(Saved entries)

========================================

/-! ### Reset, handshake and the step -/

/-- R123, with the reset state of R30: at an edge with `rst = 1` no command is accepted, `cmd_ready` is 0, and `PHASE`, `CAUSE`, `STATUS`
and the flags are those of reset whatever came before; `RESULT` has no value. (The bits the model gives the four registers that
hold no value are its own choice, assumption log 1: nothing is said of them.) -/
def Obligations.ResetEdge : Prop :=
  (∀ (e : Edge) (s : State), e.rst = true →
    e.accepts = false ∧ e.ready = false
    ∧ ∃ t, clockEdge e s = .next t ∧ t.phase = .idle ∧ t.cause = .none ∧ t.status = 0x000
      ∧ t.resValid = false ∧ t.err = false ∧ t.readResult = .error .resultHoldsNoValue)
  ∧ State.reset.phase = .idle ∧ State.reset.cause = .none ∧ State.reset.status = 0x000

/-- R127: a command is accepted exactly at the edges with `rst = 0`, `cmd_valid = 1` and `cmd_ready = 1`; there the word on the
command signals takes effect; and at an edge with `rst = 0` where one of the other two fails no register changes. (At a reset edge
R123 says what happens: see ResetEdge.) -/
def Obligations.AcceptanceNeedsAllThree : Prop :=
  ∀ (e : Edge) (s : State),
    (e.accepts = true ↔ e.rst = false ∧ e.cmdValid = true ∧ e.ready = true)
    ∧ (e.rst = false → e.ready = e.cmdReady)
    ∧ (e.accepts = true → clockEdge e s = accept (e.cmdData ++ e.cmdTlen ++ e.cmdOp) s)
    ∧ (e.rst = false → e.cmdValid = false ∨ e.ready = false → clockEdge e s = .next s)

/-- When the word at the next edge decodes to an instruction, a step is `exec` of it, on the state with that edge taken off the list
(R127, R133); and `withFetchWord` puts such an edge there. What one step is, how a word is placed and the draw counter are the
model's own: assumption logs 6, 7 and 3. -/
def Obligations.StepRunsDecodedInstruction : Prop :=
  (∀ (s : State) (e : Edge) (rest : List Edge) (i : Instr),
    s.edges = e :: rest → e.accepts = true → decode e.word = .ok i →
    step s = exec i { s with edges := rest, portDraw := s.portDraw + 1 })
  ∧ ∀ (s : State) (nbits w : Nat) (i : Instr), decodeTableWord nbits w = some i →
    step (s.withFetchWord nbits w) = exec i { s with portDraw := s.portDraw + 1 }

/-- From R121 and R133: edges at which nothing happens are no steps, however many; a list of nothing else changes no register. What
one step is (DEDUCED), and that a step with no active edge left answers a next state with the list emptied (DESIGN CHOICE), are the
model's own: assumption log 6. -/
def Obligations.IdleEdgesAreNoSteps : Prop :=
  ∀ (s : State) (idle rest : List Edge), (∀ e ∈ idle, e.isIdle = true) →
    step { s with edges := idle ++ rest } = step { s with edges := rest }
    ∧ step { s with edges := idle } = .next { s with edges := [] }

/-- The duty of R128 and what it buys: a host that holds `cmd_valid` and its word until acceptance has exactly that word accepted by
the next step, after however many edges with `cmd_ready = 0`. What one step is and the draw counter are the model's own: assumption
logs 6 and 3. -/
def Obligations.HeldCommandIsAccepted : Prop :=
  ∀ (w : Cmd) (s : State), holdsUntilAccepted w s.edges = true →
    ∃ rest, step s = accept w { s with edges := rest, portDraw := s.portDraw + 1 }

/-- R134, under the guarantee of R129 as its premise: for a host that keeps offering a stream of commands, each held until its
acceptance (R128), there comes an edge by which exactly its words are accepted, in order, and their effect is complete; a single command
is the stream of one. The clock that never ends is the model's way of saying "after finitely many cycles" (assumption log 5). -/
def Obligations.HeldStreamCompletes : Prop :=
  ∀ (clock : Clock) (ws : List Cmd), readyRisesAgain clock → offersStream ws clock →
    ∃ n, acceptedWords (firstEdges clock n) = ws
      ∧ ∀ s, ∃ t, acceptAll ws s = .next t ∧ runEdges (firstEdges clock n) s = .next t

/-- The same by steps: as many steps as the stream has commands leave the registers that the commands leave, with no edge left over (R133,
R134). What one step is (assumption log 6), the clock (5) and the draw counter (3) are the model's own. -/
def Obligations.HeldStreamTakesOneStepACommand : Prop :=
  ∀ (clock : Clock) (ws : List Cmd), readyRisesAgain clock → offersStream ws clock →
    ∃ n, ∀ s : State, ∃ t, acceptAll ws s = .next t
      ∧ Host.Core.run core ws.length { s with edges := firstEdges clock n }
        = .next { t with edges := [], portDraw := s.portDraw + ws.length }
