-- ==== Sys2Proof/Laws/Progress.lean ====
section
/-! SUPPORT. The first edges of a clock, what is accepted at them, and that every list of edges begins a clock with the guarantee. -/

namespace Sys2Proof.Machine

@[simp] theorem firstEdges_zero (clock : Clock) : firstEdges clock 0 = [] := rfl

@[simp] theorem firstEdges_length (clock : Clock) (n : Nat) : (firstEdges clock n).length = n := by simp [firstEdges]

/-- One more edge comes last. -/
theorem firstEdges_succ (clock : Clock) (n : Nat) : firstEdges clock (n + 1) = firstEdges clock n ++ [clock n] := by
  simp [firstEdges, List.range_succ]

/-- The first edges are some first edges and then those of the clock from there on. -/
theorem firstEdges_add (clock : Clock) (m n : Nat) :
    firstEdges clock (m + n) = firstEdges clock m ++ firstEdges (fun c => clock (m + c)) n := by
  simp [firstEdges, List.range_add]

@[simp] theorem acceptedWords_nil : acceptedWords [] = [] := rfl

theorem acceptedWords_append (es fs : List Edge) : acceptedWords (es ++ fs) = acceptedWords es ++ acceptedWords fs := by
  simp [acceptedWords]

@[simp] theorem acceptedBefore_zero (clock : Clock) : acceptedBefore clock 0 = 0 := rfl

/-- An edge counts one command if it accepts and none if it does not. -/
theorem acceptedBefore_succ (clock : Clock) (n : Nat) :
    acceptedBefore clock (n + 1) = acceptedBefore clock n + if (clock n).accepts then 1 else 0 := by
  cases h : (clock n).accepts <;> simp [acceptedBefore, firstEdges_succ, acceptedWords, h]

/-- What was accepted before an edge stays counted at every later one. -/
theorem acceptedBefore_add (clock : Clock) (m n : Nat) :
    acceptedBefore clock (m + n) = acceptedBefore clock m + acceptedBefore (fun c => clock (m + c)) n := by
  simp [acceptedBefore, firstEdges_add, acceptedWords_append]

/-- The clock whose first edges are those of a list and that afterwards offers a ready block nothing. -/
def clockFrom (es : List Edge) : Clock := fun n => es.getD n { Edge.accepting 0 with cmdValid := false }

/-- Every finite list of edges begins a clock with the guarantee of R129: it excludes none of the lists State can hold. -/
theorem every_list_begins_a_clock (es : List Edge) :
    readyRisesAgain (clockFrom es) ∧ firstEdges (clockFrom es) es.length = es := by
  refine ⟨fun n => ⟨max n es.length, le_max_left _ _, .inr ?_⟩, ?_⟩
  · simp [clockFrom, Edge.accepting, Edge.ready]
  · apply List.ext_getElem (by simp)
    intro i h1 h2
    simp [firstEdges, clockFrom, h2]

end Sys2Proof.Machine
end

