theorem clockEdge_enters_error (hs : s.phase ≠ .error) (ht : t.phase = .error) (h : clockEdge e s = .next t) :
    t = s.inError t.cause := by
  obtain ⟨-, rfl⟩ | ⟨-, -, hword⟩ | ⟨-, -, rfl⟩ := clockEdge_cases h
  · exact nomatch (State.resetEdge_phase s).symm.trans ht
  · obtain hne | rfl | rfl := accept_outside_error hs hword
    · exact absurd ht hne
    · rfl
    · rfl
  · exact absurd ht hs

theorem clockEdge_leaves_error (hs : s.phase = .error) (ht : t.phase ≠ .error) (h : clockEdge e s = .next t) :
    e.rst = true ∨ (e.accepts = true ∧ ∃ seed, decode e.word = .ok (.init seed)) :=
  ((errorIsLeftByInitOrResetOnly e s t hs h).1 ht).imp And.left (And.imp_right fun ⟨seed, hw, _⟩ => ⟨seed, hw⟩)

end

/-- Settles O44: a step is a clock edge, which keeps the invariant, or drops idle edges, of which the invariant does not speak. -/
theorem stepKeepsInvariant : Obligations.StepKeepsInvariant := by
  intro s t hs h
  obtain ⟨-, rfl⟩ | ⟨e, rest, -, hedge⟩ := step_cases h
  · exact hs
  · exact clockEdge_keeps_inv (s := { s with edges := rest, portDraw := s.portDraw + 1 }) hs hedge

/-- Settles O43: the reset state is what a reset edge leaves of it. -/
theorem invariantAtReset : Obligations.InvariantAtReset :=
  State.resetEdge_inv State.reset

/-- Settles O24: `PHASE` and `CAUSE` by `nextPhase` and `nextCause`, the other registers by the rules' frames. -/
theorem frameOfEveryCommand : Obligations.FrameOfEveryCommand := by
  intro i s t h
  refine ⟨exec_edges h, exec_portDraw h, fun hc => ?_, fun hc => ?_, fun hc => ?_, fun hc hp => ?_, fun hc hp => ?_,
    fun hc hp => ?_, exec_into_error h⟩
  · obtain rfl := command_eq_nop hc
    exact Host.Outcome.next.inj (h.symm.trans (exec_nop s))
  · by_contra hr
    exact hc (congrArg Instr.command (exec_changes_result h hr).1)
  · obtain rfl := command_eq_final hc
    exact exec_final_len h
  · rw [exec_phase h, exec_cause h, hc, hp]
    exact ⟨rfl, rfl⟩
  · rw [exec_cause h, hc, hp]
    rfl
  · rw [exec_cause h, hc]
    obtain hp | hp := hp <;> rw [hp] <;> rfl

/-- Settles O34: the flags are `PHASE = DONE` and `PHASE = ERROR`, so each clause is one way into or out of a phase. -/
theorem flagsChangeByTheirRulesOnly : Obligations.FlagsChangeByTheirRulesOnly := by
  intro e s t h
  have hresValid (u : State) : u.resValid = false ↔ u.phase ≠ .done := decide_eq_false_iff_not
  have herr (u : State) : u.err = false ↔ u.phase ≠ .error := decide_eq_false_iff_not
  simp only [State.resValid_iff, State.err_iff, hresValid, herr]
  exact ⟨fun hs ht => clockEdge_enters_done hs ht h, fun hs ht => clockEdge_leaves_done hs ht h,
    fun hs ht => clockEdge_enters_error hs ht h, fun hs ht => clockEdge_leaves_error hs ht h, rfl, rfl⟩

end Sys2Proof.Machine

/-! SUPPORT. Steps against the clock edges they run, and the edges of reset and of acceptance
(spec/70_reset_and_hazards.md R121 to R134). -/

namespace Sys2Proof.Machine

section
variable {s t : State} {i : Instr} {w : Cmd} {e : Edge} {es : List Edge}

/-! ### Edges that accept nothing (R123, R127) -/

theorem accepts_of_rst (h : e.rst = true) : e.accepts = false := by
  simp [Edge.accepts, h]

theorem ready_of_rst (h : e.rst = true) : e.ready = false := by
  simp [Edge.ready, h]

theorem ready_of_not_rst (h : e.rst = false) : e.ready = e.cmdReady := by
  simp [Edge.ready, h]

theorem accepts_iff : e.accepts = true ↔ e.rst = false ∧ e.cmdValid = true ∧ e.ready = true := by
  simp [Edge.accepts, and_assoc]

theorem not_idle_of_accepts (h : e.accepts = true) : e.isIdle = false := by
  simp [Edge.isIdle, h]

theorem State.resetEdge_status (s : State) : s.resetEdge.status = 0x000 := by
  simp [State.status, State.err, State.resValid, Phase.code, Cause.code]

theorem State.resetEdge_resValid (s : State) : s.resetEdge.resValid = false := by
  simp [State.resValid]

theorem State.resetEdge_err (s : State) : s.resetEdge.err = false := by
  simp [State.err]

theorem State.resetEdge_readResult (s : State) : s.resetEdge.readResult = .error .resultHoldsNoValue :=
  State.readResult_of_not_done (by rw [State.resetEdge_phase]; exact nofun)

/-! ### Which edge a step takes (R133) -/

/-- A step sees the edges from the first active one on, and the registers. -/
theorem step_congr (s : State) {es fs : List Edge} (h : es.dropWhile Edge.isIdle = fs.dropWhile Edge.isIdle) :
    step { s with edges := es } = step { s with edges := fs } := by
  simp only [step, h]

theorem step_of_all_idle (s : State) (h : es.dropWhile Edge.isIdle = []) :
    step { s with edges := es } = .next { s with edges := [] } := by
  simp only [step, h]

theorem step_next (s : State) : ∃ t, step s = .next t := by
  rw [step]
  split
  · exact ⟨_, rfl⟩
  · exact clockEdge_next _ _
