-- ==== Sys2Proof/Machine/Jumps.lean ====
section
/-! DEFINITION. JUMP and JMPZ (44_jumps.md). -/

namespace Sys2Proof.Machine

/-- JUMP (R160): no separate pc+1; the target is not checked in this step (R163). -/
def execJump (mode : Mode) (arg : Word) (s : State) : Result :=
  withMode .jump mode s
    (attempt (jumpTarget mode arg s) fun t => continueAt s t)

/-- JMPZ (R161): the target is computed, and data[arg] read, whether or not it is taken (D10). -/
def execJmpz (mode : Mode) (arg : Word) (s : State) : Result :=
  withMode .jmpz mode s
    (attempt (jumpTarget mode arg s) fun t =>
      continueAt s (if isZero s.acc then t else nextPc s))

end Sys2Proof.Machine
end

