-- ==== Sys2Proof/Safety.lean ====
section
/-! DEFINITION. The terms the statements use: the machine's invariant, what a run may end in, and the
spec's own reading of an operand. -/

namespace Sys2Proof.Machine

/-- The invariant of the machine: parameters as R7 asks, both arrays in their canonical form and inside
their bounds (R25, R28), programSize within CODE_CAPACITY (R27). -/
abbrev State.Inv (s : State) : Prop :=
  s.params.Valid ∧ Memory.wf s.params.dataSize s.data ∧ Code.wf s.params.codeCapacity s.code ∧
    s.programSize ≤ s.params.codeCapacity

/-- A good end of a run is HALT; a faulted run is never one (R211). -/
abbrev GoodEnd (r : Run) : Prop := r.ending = .halted

/-- A run that never ends (R210): it outlasts every fuel. -/
def RunsForever (s : State) : Prop := ∀ n, (execute n s).ending = .running

/-- `v` is the value operand of R106: data[arg], arg, or data[data[arg]], each read in range. -/
def Sourced (s : State) (mode : Mode) (arg v : Word) : Prop :=
  match mode with
  | .direct => Addressable s arg ∧ v = wordAt s arg
  | .immediate => v = arg
  | .indirect => Addressable s arg ∧ Addressable s (wordAt s arg) ∧ v = wordAt s (wordAt s arg)
  | .indirect2 => False

/-- `i` is the first index out of range among the reads of R106, the inner read first. -/
def SourceOutside (s : State) (mode : Mode) (arg i : Word) : Prop :=
  match mode with
  | .direct => ¬ Addressable s arg ∧ i = arg
  | .immediate => False
  | .indirect =>
    (¬ Addressable s arg ∧ i = arg) ∨
      (Addressable s arg ∧ ¬ Addressable s (wordAt s arg) ∧ i = wordAt s arg)
  | .indirect2 => False

/-- `t` is the jump target of R162. -/
def Target (s : State) (mode : Mode) (arg t : Word) : Prop :=
  match mode with
  | .direct => t = wrap32 (s.pc.toInt + arg.toInt)
  | .immediate => t = arg
  | .indirect => Addressable s arg ∧ t = wrap32 (s.pc.toInt + (wordAt s arg).toInt)
  | .indirect2 => Addressable s arg ∧ t = wordAt s arg

/-- What a step does with instruction `i` in the cell at the pc (R101, R102, R109, R186): the fetch is
checked, then the parity, and only then the handler runs; a step that faults leaves the host the state
before it. -/
def StepAt (s : State) (i : Instr) : Prop :=
  s.loaded = true → cellAt s s.pc = some i →
    (step s =
      if Fetchable s then
        if popcount (pack s.params i) % 2 = 0 then exec i s
        else .fault (.corruptInstruction s.pc (pack s.params i))
      else .fault (.indexFault s.pc .code s.pc)) ∧
    ∀ f, step s = .fault f → hostCall .step s = (.fault f, s)

end Sys2Proof.Machine
end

========================================

Exercise | Tell how many lines of the data contain "taken". Nothing but the number belongs in the reply.

Problem solution | 2